84.お買い物(不二乾)
「ねぇ、これなんかどう?」
「……却下」
「じゃあ、これ」
 子供がお菓子をねだるかのように、不二は俺の下へ次々と思い当たる食材を持って来た。中には、どう加工したら食べれるのか理解らないようなものまで。
「却下」
 買い物カゴを不二から遠ざけ、言い放つ。不二は駄々こそはこねなかったものの、不満げに頬を膨らせた。溜息を吐く。
「不二。今日の買い物の目的をちゃんと理解っているんだろうな」
「理解ってるって。買い物デート、だよね」
 笑顔でそう言うと、不二は俺の手から買い物カゴを奪い取った。自由になったそこに、指を絡めてくる。
「お、おい」
「デートなんて久しぶりだよね。乾ってばここのところ、海堂のトレーニングに付き合ってて忙しかったから」
 棘のある言い方。しかも笑顔だから、余計に怖い。
「…それは、すまなかった」
 こういうときは、素直に謝るに限る。
「うん。いいよ。気にしてたけど、今日のデートが楽しいから許してあげる」
 俺の反応を愉しむかのように、クスクスと不二は微笑った。腕に頬を寄せてくる不二に溜息を吐くと、何か変なものを入れられる前にと俺はカゴを取り戻した。
「あーあ。これ入れようと思ってたのに」
 残念そうに溜息を吐く不二が持っていたのは、いつの間に持ってきたのか、栄養ドリンクだった。慌てて、カゴを不二の手の届かない所へと持っていく。

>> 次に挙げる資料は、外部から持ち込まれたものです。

/-! ### Agreement (R409) -/

/-- An offered image: accepted when it follows the committed generation and no other of that generation has been accepted. -/
def offered (n : Node) (p : Packet) (bs : Bytes) : Node :=
  match mapOfBytes bs with
  | none => n
  | some m =>
    match keptOf n m.ctx with
    | none => n
    | some k =>
      let ok := !k.joining && m.gen == stepGen k.image.gen && k.image.keepers.contains p.src.toNat &&
        (k.accepted.isNone || k.accepted == some m)
      let n := if ok then setKept n m.ctx { k with accepted := some m } else n
      sendPacket n (mgtPacket n p.src.toNat (if ok then 0x97 else 0x98) [wordOf m.ctx, wordOf m.gen]) .protocol

/-- Another keeper accepts the image that the lead offered: it commits. -/
def acceptedBy (n : Node) (p : Packet) : Node :=
  let ws := mgtWords p 2
  let ctx := fieldOf (wordAt ws 0) 15 0
  match keptOf n ctx with
  | none => n
  | some k =>
    if isLead n k && k.image.keepers.contains p.src.toNat && (k.accepted.map (·.gen)) == some (wordAt ws 1).toNat then commitMap n ctx else n

/-- Another keeper does not accept. -/
def notAcceptedBy (n : Node) (p : Packet) : Node :=
  let ws := mgtWords p 2
  let ctx := fieldOf (wordAt ws 0) 15 0
  match keptOf n ctx with
  | none => n
  | some k =>
    match k.props with
    | q :: rest =>
      if q.gen == (wordAt ws 1).toNat && q.gen != 0 then
        offerFails (setKept n ctx { k with props := { q with refusedBy := q.refusedBy ++ [p.src.toNat] } :: rest }) ctx
      else n
    | [] => n

/-- The lead has committed: this keeper's copy follows; without the image it fetches it. -/
def committedBy (n : Node) (p : Packet) : Node :=
  let ws := mgtWords p 2
  let ctx := fieldOf (wordAt ws 0) 15 0
  match keptOf n ctx with
  | none => n
  | some k =>
    match k.accepted with
    | some m =>
      if m.gen = (wordAt ws 1).toNat then storeKept (setKept n ctx { k with image := m, accepted := none, unstored := true }) ctx
      else sendPacket n (mgtPacket n p.src.toNat 0x94 [wordOf ctx, 0]) .protocol
    | none =>
      if k.image.gen = (wordAt ws 1).toNat then n else sendPacket n (mgtPacket n p.src.toNat 0x94 [wordOf ctx, 0]) .protocol

/-- A proposal that another keeper has passed on. -/
def passedOn (n : Node) (p : Packet) (bs : Bytes) : Node :=
  let h := bytesToWords 8 bs
  let ctx := fieldOf (wordAt h 2) 15 0
  let nops := fieldOf (wordAt h 2) 28 16
  let ops := (List.range nops).map fun i => mapEntryOf (bytesToWords 4 (bs.drop (64 + 32 * i)))
  let sender := fieldOf (wordAt h 0) 15 0
  enqueueProposal n ctx
    { sender := sender, tag := p.tag.toNat, seq := p.seq.toNat, expect := fieldOf (wordAt h 3) 31 0, ops := ops, gen := 0, acks := [],
      committed := false, via := p.src.toNat, keepers := [], refusedBy := [] }

/-- A replacement keeper that holds the image asks for the new triple. -/
def keepersAsked (n : Node) (p : Packet) : Node :=
  let ws := mgtWords p 2
  let ctx := fieldOf (wordAt ws 0) 15 0
  let ks := [fieldOf (wordAt ws 1) 15 0, fieldOf (wordAt ws 1) 31 16, fieldOf (wordAt ws 1) 47 32]
  if keepersClash n ks || (keptOf n ctx).isNone then n else enqueueProposal n ctx (keepersProposal [] ks)
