-- ==== Sys2Proof/Machine/Search.lean ====
section
/-! DEFINITION. Shard queries: the query block, the scan of the window and the area, the traversal of a graph, and the result
list (R334, R335, R343, R344, R355–R359, R363, R364). -/

namespace Sys2Proof.Machine

/-! ### Query blocks (R334, R355) -/

/-- Reads a query block's header; its CODE comes later. -/
def queryBlockOf (bs : Bytes) : QueryBlock :=
  let ws := bytesToWords 8 bs
  let w := wordAt ws 0
  { k := fieldOf w 10 0, maxDist := fieldOf w 28 16, fop := fieldOf w 34 32, cw := fieldOf w 46 40, fmask := (wordAt ws 1).toNat,
    fval := (wordAt ws 2).toNat, budget := fieldOf (wordAt ws 3) 31 0, ef := fieldOf (wordAt ws 3) 47 32,
    shardPva := (wordAt ws 4).toNat, nshard := (wordAt ws 5).toNat, code := [] }

/-- A query block breaks R334 or R355; `whole`: its shard table is checked too, which shards ignore. -/
def queryBad (bs : Bytes) (whole : Bool) : Bool :=
  let ws := bytesToWords 8 bs
  let w := wordAt ws 0
  let q := queryBlockOf bs
  decide (1024 < q.k) || fieldOf w 15 11 != 0 || decide (4096 < q.maxDist) || fieldOf w 31 29 != 0 || decide (5 < q.fop) ||
  fieldOf w 39 35 != 0 || decide (q.cw < 1 ∨ 64 < q.cw) || fieldOf w 63 47 != 0 || (q.fop == 0 && (q.fmask != 0 || q.fval != 0)) ||
  (q.fop == 3 && q.fval != 0) || fieldOf (wordAt ws 3) 63 48 != 0 || (q.ef != 0 && decide (q.ef < q.k)) || wordAt ws 6 != 0 ||
  wordAt ws 7 != 0 ||
  (whole && (pvaBad (wordAt ws 4) || q.shardPva % 16 != 0 || decide (q.nshard < 1 ∨ 4096 < q.nshard)))

/-- A vector passes the filter (R334). -/
def passes (q : QueryBlock) (attr : Nat) : Bool :=
  let x := attr &&& q.fmask
  match q.fop with
  | 0 => true
  | 1 => x == q.fval
  | 2 => x != q.fval
  | 3 => x != 0
  | 4 => decide (x ≤ q.fval)
  | _ => decide (q.fval ≤ x)

/-- Bytes of a scratch slot (R358). -/
def slotSize (k : Nat) : Nat := 64 * ceilDiv (64 + 16 * k) 64

/-! ### Candidates (R335, R358) -/

/-- The order of entries within a shard. -/
def hitLe (a b : Hit) : Bool := decide (a.dist < b.dist) || (a.dist == b.dist && decide (a.id ≤ b.id))

/-- A candidate enters a list in order; the list keeps `k`. -/
def addHit (k : Nat) (x : Hit) : List Hit → List Hit
  | [] => if k = 0 then [] else [x]
  | h :: rest =>
    if k = 0 then []
    else if hitLe h x then h :: addHit (k - 1) x rest
    else (x :: h :: rest).take k

/-- A visible vector is examined: a candidate when it passes the filter and lies within MAXDIST. -/
def examine (q : QueryBlock) (r : QueryRun) (v : RecView) : QueryRun :=
  if !passes q v.attr then r
  else
    let d := codeDistance q.code v.code
    if q.maxDist < d then r
    else { r with count := r.count + 1, best := addHit q.k { dist := d, id := v.id, attr := v.attr % 2 ^ 32 } r.best }

/-- A record is skipped and counted in BAD; a poisoned one makes the query PARTIAL (R341, R363). -/
def skipBad (r : QueryRun) (v : RecView) : QueryRun := { r with bad := r.bad + 1, part := r.part || v.poisoned }

/-- The window holds a DELETE of this ID with a higher SEQ (R343). -/
def deleted (r : QueryRun) (v : RecView) : Bool := r.dels.any fun d => d.1 == v.id && decide (v.seq < d.2)

/-- A main record is visible to the query (R343). -/
def recVisible (r : QueryRun) (l : ShardLive) (v : RecView) : Bool :=
  decide (v.seq ≤ l.isn) && (v.del == 0 || decide (l.isn < v.del)) && !deleted r v

/-- The query has read as much as it may. -/
def spent (q : QueryBlock) (r : QueryRun) : Bool := q.budget != 0 && decide (q.budget ≤ r.examined)

/-! ### Scanning -/

/-- How far a scan has come. -/
inductive Scan where
  | more
  | waits
  | noKey
  deriving DecidableEq, Repr

/-- A fetch as the scan sees it. -/
def scanOf : Fetch → Scan
  | .ready => .more
  | .waits => .waits
  | .noKey => .noKey

/-- Reads the window, newest entry first, so that every DELETE is known before what it deletes. `r.pos`: entries left. -/
def scanWindow (q : QueryBlock) (g : ShardGeo) (l : ShardLive) : Nat → Node → QueryRun → Node × QueryRun × Scan
  | 0, n, r => (n, r, .more)
  | fuel + 1, n, r =>
    if r.pos = 0 then (n, r, .more)
    else if spent q r then (n, { r with part := true, pos := 0, stage := 5 }, .more)
    else
      let a := readRec n g true (sidePva g (l.head + r.pos - 1))
      if a.2.1 != .ready then (a.1, r, scanOf a.2.1)
      else
        let v := a.2.2
        let r := { r with pos := r.pos - 1, examined := r.examined + 1 }
        let r := if v.bad || v.poisoned then skipBad r v
          else if v.op = 2 then { r with dels := (v.id, v.seq) :: r.dels }
          else if deleted r v then r else examine q r v
        scanWindow q g l fuel a.1 r

/-- Reads the captured area slot by slot. `r.pos`: the next slot. -/
def scanArea (q : QueryBlock) (g : ShardGeo) (l : ShardLive) : Nat → Node → QueryRun → Node × QueryRun × Scan
  | 0, n, r => (n, r, .more)
  | fuel + 1, n, r =>
    if l.mainN ≤ r.pos then (n, r, .more)
    else if spent q r then (n, { r with part := true, pos := l.mainN }, .more)
    else
      let a := readRec n g false (slotPva g l.area r.pos)
      if a.2.1 != .ready then (a.1, r, scanOf a.2.1)
      else
        let v := a.2.2
        let r := { r with pos := r.pos + 1, examined := r.examined + 1 }
        let r := if v.bad || v.poisoned then skipBad r v else if recVisible r l v then examine q r v else r
        scanArea q g l fuel a.1 r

「デートも、まぁ、そうだが。今日は乾汁の新作の材料を買いに来たんだ。どうせ食材を持ってくるなら、ここに書いてあるものにしてくれないか」
 不二から手を離すと、ポケットからノートの切れ端を取り出した。そこには、昨日徹夜で考えた乾汁の材料が書いてある。
「……冬虫夏草は無いと思うけど。あと、スッポンも」
 俺のメモを見て、呆れたという風に言う。その後で、不二はクスクスと不気味に笑い出した。
「何が可笑しいんだ?」
「っていうかさ。この食品に含まれてる成分って、多分、栄養ドリンクに入ってるものと一緒だよ」
 ほら。言いながら、不二はまだ持っていた栄養ドリンクを俺に見せた。箱に書いてある成分表を見る。
「……本当だ」
「だったら、あんな不味いもの作ってわざわざ皆から反感買うようなことしなくてもさ。栄養ドリンク買ってあげれば良いんじゃない?」
 思っても見なかった簡単な方法。不二はクスリと微笑うと、俺の手から栄養ドリンクと買い物篭を奪い取った。食品、返してこなきゃね。愉しげに不二が微笑う。それに頷きかけて、俺は首を横に振った。ここで栄養ドリンクなんかに切り替えたら、今までの俺の努力が全て無駄になってしまう。
「だ、だが。アレは罰の役目を果たしていてだな…」
「僕には罰になってないけどね」
 俺の手を引き、来た道を引き返す。食材を元の位置に並べながら。
 ………まずいな。
「……ほ、ほら、不二」
「何?」
「乾汁を作らなくなるって事は、不二は俺との買い物デートが出来なくなるって事だ。それでもいいのか?」
 不二の目の前にピンと立てた人差し指を差し出し、言う。ここで不二が頷いてしまったら、俺はきっと明日、乾汁の被害に遭った奴等から私刑を受けることになるだろう…。それだけは、避けなければならない。
「……いいよ、別に」
「なっ…」
「乾とのデートなんて、いつでも出来るからね」
「…………。」
「でも、まあ。そんなに君が皆からの嫌われ者になりたいのなら、僕は何も言わないよ。それに、皆から嫌われてくれたほうが、僕としても助かるしね」
 乾を好きでいていいのは僕だけなんだから。
 ふふふ、と意味深に微笑うと、不二は俺の手を引き、再び食材をカゴに入れはじめた。